[WHAT TO DO] Output only the lines below from the one containing "s.sys with idleSince" to the one containing "SLEEP_TO mode. -/", exactly as written, both ends kept.

*** Opening of ENTRIES PROVIDED ***

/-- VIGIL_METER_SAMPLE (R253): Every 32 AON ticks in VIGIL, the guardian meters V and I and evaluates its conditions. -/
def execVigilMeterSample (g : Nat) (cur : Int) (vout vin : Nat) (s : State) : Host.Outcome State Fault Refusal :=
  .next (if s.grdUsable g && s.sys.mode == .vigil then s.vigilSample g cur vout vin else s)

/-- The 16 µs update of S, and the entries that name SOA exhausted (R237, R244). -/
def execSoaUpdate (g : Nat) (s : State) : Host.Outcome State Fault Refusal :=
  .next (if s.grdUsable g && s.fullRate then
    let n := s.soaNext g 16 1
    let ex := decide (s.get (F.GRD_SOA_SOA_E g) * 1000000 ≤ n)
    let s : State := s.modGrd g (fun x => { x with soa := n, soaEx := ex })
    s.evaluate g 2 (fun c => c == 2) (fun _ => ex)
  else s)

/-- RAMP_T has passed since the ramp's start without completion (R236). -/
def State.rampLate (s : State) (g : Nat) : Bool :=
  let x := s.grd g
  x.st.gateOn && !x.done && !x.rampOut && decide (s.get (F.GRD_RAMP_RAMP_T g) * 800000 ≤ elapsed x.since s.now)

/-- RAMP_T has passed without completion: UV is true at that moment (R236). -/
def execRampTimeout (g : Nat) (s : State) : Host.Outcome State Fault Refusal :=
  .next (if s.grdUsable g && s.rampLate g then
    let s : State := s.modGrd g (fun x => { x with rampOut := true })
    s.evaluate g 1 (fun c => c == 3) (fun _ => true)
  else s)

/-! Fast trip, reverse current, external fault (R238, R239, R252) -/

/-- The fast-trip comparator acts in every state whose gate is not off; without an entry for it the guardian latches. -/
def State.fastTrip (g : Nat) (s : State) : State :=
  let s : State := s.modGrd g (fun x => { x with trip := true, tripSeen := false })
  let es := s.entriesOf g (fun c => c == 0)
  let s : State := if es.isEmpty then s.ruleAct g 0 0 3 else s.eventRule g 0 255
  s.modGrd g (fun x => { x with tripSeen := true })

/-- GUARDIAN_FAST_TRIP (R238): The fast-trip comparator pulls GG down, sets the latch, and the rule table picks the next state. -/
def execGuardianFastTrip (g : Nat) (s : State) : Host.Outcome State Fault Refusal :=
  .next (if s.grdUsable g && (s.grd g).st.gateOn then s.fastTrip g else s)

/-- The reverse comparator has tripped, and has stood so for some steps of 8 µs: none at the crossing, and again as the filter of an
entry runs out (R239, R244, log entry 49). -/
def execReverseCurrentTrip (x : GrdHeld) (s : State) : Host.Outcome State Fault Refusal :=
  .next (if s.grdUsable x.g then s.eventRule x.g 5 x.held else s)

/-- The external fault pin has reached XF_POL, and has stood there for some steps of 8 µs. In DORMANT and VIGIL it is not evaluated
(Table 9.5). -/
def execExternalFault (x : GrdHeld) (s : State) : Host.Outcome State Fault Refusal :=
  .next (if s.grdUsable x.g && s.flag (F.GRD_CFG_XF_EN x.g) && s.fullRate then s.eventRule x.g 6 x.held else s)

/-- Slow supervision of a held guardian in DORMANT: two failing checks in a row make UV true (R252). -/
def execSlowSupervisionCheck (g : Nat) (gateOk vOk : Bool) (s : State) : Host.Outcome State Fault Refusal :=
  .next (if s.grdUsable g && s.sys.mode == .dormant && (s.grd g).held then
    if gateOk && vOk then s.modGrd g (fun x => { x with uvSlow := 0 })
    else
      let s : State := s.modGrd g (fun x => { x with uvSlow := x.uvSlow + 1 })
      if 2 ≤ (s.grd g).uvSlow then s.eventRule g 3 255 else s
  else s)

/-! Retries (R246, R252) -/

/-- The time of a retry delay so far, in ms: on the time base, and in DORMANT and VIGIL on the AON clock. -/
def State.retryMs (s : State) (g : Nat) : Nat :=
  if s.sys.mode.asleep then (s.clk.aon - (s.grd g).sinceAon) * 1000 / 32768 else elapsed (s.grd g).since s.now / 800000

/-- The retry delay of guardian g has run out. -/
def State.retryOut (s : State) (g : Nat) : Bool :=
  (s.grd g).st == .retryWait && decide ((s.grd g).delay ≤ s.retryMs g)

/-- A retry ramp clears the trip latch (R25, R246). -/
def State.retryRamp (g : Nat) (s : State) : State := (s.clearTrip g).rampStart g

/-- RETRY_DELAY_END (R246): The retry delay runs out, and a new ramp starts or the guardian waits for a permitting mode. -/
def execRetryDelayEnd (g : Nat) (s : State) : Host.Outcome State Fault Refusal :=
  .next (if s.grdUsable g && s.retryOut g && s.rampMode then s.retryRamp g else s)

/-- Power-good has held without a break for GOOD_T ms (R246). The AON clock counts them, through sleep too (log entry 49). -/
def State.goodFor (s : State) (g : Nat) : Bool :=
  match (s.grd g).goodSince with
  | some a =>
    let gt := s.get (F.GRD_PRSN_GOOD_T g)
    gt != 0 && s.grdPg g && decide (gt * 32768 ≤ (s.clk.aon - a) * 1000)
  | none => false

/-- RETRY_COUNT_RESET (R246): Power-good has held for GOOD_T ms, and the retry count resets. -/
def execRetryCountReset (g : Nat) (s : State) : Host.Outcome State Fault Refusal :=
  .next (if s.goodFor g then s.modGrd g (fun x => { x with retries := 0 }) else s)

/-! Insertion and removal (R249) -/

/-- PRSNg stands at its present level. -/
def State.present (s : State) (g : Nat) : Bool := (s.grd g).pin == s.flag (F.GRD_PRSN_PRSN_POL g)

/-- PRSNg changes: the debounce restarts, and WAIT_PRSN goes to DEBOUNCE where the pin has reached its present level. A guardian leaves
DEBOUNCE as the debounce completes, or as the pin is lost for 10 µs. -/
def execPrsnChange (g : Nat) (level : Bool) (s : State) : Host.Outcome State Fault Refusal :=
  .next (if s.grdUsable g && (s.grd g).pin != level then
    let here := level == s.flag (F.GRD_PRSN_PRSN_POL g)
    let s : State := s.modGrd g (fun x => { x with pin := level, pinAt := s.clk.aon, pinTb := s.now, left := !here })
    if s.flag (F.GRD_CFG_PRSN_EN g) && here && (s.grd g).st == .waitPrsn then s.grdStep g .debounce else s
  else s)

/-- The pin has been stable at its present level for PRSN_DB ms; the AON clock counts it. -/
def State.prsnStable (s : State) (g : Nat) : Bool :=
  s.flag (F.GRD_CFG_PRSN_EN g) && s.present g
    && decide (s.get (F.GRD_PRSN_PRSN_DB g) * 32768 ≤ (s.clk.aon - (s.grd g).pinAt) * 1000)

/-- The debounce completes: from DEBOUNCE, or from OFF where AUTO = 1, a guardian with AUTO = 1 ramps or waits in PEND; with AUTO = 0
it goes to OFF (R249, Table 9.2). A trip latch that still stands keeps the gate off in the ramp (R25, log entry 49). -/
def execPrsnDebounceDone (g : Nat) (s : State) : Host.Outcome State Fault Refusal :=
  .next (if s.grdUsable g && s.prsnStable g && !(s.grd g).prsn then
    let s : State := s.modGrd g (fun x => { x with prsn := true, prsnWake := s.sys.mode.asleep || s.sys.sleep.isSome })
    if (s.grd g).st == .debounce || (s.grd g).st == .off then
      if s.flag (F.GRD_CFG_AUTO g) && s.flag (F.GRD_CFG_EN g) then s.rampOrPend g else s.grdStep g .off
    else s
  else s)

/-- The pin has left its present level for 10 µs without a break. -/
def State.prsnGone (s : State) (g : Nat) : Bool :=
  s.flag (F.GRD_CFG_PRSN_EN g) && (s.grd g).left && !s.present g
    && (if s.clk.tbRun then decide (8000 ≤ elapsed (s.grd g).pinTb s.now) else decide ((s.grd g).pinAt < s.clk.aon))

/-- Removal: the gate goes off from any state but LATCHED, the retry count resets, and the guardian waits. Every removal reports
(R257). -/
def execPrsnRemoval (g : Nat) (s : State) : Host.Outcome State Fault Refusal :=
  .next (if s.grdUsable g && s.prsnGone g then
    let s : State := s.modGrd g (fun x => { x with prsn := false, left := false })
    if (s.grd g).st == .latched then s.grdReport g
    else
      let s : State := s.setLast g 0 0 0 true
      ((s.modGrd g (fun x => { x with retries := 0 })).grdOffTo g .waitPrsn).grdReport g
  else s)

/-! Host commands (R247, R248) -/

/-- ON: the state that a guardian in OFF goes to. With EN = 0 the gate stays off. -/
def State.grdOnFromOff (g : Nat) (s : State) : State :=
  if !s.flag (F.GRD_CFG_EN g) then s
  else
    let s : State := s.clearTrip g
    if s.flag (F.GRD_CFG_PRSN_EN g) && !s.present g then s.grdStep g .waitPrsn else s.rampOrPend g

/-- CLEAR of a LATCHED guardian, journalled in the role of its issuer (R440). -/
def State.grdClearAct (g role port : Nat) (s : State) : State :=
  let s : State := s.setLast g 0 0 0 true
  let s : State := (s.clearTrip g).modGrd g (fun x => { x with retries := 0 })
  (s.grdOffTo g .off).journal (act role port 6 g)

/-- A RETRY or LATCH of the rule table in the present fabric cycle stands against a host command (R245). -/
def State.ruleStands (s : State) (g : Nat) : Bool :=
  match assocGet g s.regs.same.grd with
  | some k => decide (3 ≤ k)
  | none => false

*** Close of ENTRIES PROVIDED ***
*** Opening of ENTRIES PROVIDED ***

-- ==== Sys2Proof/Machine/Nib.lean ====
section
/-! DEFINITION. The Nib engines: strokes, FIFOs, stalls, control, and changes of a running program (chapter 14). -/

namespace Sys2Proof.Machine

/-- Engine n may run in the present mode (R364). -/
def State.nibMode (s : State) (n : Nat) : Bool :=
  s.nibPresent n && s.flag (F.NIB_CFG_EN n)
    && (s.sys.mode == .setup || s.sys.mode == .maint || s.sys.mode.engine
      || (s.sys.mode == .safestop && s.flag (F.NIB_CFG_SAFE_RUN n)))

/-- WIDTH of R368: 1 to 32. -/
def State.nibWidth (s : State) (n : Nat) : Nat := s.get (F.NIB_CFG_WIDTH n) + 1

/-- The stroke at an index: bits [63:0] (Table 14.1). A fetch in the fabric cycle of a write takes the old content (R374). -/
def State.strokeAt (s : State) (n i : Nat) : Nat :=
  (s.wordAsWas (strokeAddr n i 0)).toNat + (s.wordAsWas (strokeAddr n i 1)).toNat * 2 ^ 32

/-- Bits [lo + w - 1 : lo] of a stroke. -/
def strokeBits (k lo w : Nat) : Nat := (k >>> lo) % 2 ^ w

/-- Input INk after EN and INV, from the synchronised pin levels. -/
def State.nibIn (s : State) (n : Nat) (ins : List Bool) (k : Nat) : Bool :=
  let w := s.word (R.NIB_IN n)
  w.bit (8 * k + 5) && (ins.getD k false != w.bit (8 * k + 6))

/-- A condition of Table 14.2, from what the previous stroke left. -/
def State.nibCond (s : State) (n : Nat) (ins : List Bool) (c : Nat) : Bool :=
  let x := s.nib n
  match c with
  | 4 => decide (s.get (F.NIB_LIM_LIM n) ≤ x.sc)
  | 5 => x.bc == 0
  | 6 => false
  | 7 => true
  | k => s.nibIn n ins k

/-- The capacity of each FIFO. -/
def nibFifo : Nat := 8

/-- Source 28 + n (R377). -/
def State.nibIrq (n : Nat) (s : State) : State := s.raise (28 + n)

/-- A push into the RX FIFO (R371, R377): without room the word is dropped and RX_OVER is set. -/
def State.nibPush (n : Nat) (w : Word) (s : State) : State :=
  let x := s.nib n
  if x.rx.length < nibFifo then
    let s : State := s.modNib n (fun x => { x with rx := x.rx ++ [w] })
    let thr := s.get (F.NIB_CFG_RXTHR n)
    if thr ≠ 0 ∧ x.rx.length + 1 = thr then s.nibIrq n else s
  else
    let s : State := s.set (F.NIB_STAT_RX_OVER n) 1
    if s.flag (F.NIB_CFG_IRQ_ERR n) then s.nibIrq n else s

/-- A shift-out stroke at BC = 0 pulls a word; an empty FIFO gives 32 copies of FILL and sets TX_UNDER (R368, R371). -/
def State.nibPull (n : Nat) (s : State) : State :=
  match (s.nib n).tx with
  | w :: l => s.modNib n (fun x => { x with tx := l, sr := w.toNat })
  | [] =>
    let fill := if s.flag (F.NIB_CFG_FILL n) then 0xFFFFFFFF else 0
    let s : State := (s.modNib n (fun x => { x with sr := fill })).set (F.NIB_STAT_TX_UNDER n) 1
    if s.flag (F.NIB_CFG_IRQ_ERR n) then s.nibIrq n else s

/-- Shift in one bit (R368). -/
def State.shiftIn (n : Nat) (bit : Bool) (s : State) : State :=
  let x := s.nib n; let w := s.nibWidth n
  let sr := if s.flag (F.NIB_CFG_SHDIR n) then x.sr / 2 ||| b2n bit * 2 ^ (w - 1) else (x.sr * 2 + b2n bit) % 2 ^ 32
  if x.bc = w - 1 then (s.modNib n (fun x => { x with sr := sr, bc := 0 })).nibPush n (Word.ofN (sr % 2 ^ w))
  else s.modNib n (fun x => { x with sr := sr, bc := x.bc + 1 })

*** Close of ENTRIES PROVIDED ***
*** Opening of ENTRIES PROVIDED ***

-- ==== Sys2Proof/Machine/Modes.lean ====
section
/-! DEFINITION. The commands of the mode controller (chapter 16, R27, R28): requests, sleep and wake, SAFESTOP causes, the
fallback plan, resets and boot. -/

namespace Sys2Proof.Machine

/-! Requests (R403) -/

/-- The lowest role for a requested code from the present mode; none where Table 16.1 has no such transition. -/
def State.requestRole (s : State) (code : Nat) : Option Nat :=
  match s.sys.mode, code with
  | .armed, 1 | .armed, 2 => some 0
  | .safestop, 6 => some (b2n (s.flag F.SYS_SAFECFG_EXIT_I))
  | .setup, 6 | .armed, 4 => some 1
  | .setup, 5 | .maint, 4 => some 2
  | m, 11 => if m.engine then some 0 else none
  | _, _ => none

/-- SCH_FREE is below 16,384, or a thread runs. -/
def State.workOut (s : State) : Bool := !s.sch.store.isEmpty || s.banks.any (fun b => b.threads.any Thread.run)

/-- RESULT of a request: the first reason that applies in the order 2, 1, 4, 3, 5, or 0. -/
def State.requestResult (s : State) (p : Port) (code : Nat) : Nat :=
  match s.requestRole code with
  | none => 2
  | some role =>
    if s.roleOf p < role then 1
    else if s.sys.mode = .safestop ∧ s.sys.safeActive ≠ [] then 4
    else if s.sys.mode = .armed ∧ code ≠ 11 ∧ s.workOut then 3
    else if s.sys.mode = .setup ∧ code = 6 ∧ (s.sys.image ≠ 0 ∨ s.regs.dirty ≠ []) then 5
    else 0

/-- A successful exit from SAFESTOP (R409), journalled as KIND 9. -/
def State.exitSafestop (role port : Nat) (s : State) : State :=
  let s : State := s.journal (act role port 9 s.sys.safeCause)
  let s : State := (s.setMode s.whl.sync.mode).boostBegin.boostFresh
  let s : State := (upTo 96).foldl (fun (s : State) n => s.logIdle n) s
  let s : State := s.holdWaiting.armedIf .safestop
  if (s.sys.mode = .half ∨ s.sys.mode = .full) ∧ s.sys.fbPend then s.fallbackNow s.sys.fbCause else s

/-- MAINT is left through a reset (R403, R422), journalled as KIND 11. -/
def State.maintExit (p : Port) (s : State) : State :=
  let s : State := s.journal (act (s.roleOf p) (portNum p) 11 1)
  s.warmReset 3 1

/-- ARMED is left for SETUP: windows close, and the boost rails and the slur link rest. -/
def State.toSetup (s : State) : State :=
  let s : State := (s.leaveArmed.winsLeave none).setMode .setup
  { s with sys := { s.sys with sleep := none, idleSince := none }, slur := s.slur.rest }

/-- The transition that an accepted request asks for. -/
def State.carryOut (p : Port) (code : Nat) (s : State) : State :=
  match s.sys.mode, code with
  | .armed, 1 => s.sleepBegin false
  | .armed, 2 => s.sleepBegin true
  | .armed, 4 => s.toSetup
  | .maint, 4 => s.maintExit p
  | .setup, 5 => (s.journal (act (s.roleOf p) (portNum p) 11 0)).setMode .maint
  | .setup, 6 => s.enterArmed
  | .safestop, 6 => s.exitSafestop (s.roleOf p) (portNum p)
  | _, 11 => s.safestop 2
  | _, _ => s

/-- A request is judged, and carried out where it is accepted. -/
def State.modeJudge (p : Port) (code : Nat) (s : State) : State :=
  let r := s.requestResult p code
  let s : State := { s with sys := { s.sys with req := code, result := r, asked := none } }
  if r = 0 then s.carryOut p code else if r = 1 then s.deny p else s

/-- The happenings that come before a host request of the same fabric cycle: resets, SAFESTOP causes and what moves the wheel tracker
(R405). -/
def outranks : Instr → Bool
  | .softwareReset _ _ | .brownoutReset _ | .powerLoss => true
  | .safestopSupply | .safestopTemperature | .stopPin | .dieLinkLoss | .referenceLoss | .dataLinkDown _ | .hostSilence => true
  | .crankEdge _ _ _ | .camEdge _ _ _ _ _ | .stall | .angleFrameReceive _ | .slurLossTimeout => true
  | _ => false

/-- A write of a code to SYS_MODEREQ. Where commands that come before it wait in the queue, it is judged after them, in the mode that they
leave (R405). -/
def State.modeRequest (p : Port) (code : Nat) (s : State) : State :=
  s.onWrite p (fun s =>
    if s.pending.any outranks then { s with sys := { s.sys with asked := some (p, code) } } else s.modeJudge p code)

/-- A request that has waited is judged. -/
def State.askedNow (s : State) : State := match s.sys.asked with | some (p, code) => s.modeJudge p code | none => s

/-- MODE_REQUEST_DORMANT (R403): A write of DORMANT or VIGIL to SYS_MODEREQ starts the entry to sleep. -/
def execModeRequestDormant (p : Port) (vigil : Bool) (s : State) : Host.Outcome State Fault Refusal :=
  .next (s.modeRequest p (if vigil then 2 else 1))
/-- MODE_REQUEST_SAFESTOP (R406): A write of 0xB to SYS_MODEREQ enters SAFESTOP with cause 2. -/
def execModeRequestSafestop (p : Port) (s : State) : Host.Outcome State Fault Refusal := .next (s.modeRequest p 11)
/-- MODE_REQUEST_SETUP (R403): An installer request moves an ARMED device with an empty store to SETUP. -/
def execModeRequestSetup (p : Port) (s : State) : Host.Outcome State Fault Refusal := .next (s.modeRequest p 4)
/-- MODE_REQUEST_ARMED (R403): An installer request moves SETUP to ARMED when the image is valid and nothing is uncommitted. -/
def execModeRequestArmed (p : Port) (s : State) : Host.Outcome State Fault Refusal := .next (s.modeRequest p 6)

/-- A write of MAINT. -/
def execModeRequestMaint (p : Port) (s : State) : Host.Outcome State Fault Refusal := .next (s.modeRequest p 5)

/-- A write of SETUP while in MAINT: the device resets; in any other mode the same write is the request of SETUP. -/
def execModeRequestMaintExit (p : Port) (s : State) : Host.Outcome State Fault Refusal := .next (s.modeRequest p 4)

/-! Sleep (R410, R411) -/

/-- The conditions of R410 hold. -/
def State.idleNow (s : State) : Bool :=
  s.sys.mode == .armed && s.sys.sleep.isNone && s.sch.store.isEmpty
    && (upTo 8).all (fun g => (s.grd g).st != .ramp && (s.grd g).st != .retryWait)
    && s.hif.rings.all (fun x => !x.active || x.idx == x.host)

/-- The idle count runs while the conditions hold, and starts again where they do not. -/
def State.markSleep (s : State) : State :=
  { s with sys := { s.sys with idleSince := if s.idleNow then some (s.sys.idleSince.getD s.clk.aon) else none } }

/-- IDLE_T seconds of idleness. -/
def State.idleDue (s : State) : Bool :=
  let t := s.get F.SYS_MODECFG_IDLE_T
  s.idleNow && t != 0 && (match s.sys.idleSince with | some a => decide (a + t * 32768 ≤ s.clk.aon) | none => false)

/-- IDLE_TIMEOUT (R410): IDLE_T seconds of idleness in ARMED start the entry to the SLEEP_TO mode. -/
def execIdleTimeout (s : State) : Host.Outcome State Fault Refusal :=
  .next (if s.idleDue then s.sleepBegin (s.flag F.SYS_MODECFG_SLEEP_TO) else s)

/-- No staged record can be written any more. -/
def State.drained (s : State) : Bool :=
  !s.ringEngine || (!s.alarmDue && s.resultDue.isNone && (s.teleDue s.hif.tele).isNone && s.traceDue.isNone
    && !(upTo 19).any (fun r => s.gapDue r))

*** Close of ENTRIES PROVIDED ***

[OUTPUT BELOW]
  { s with sys := { s.sys with idleSince := if s.idleNow then some (s.sys.idleSince.getD s.clk.aon) else none } }

/-- IDLE_T seconds of idleness. -/
def State.idleDue (s : State) : Bool :=
  let t := s.get F.SYS_MODECFG_IDLE_T
  s.idleNow && t != 0 && (match s.sys.idleSince with | some a => decide (a + t * 32768 ≤ s.clk.aon) | none => false)

/-- IDLE_TIMEOUT (R410): IDLE_T seconds of idleness in ARMED start the entry to the SLEEP_TO mode. -/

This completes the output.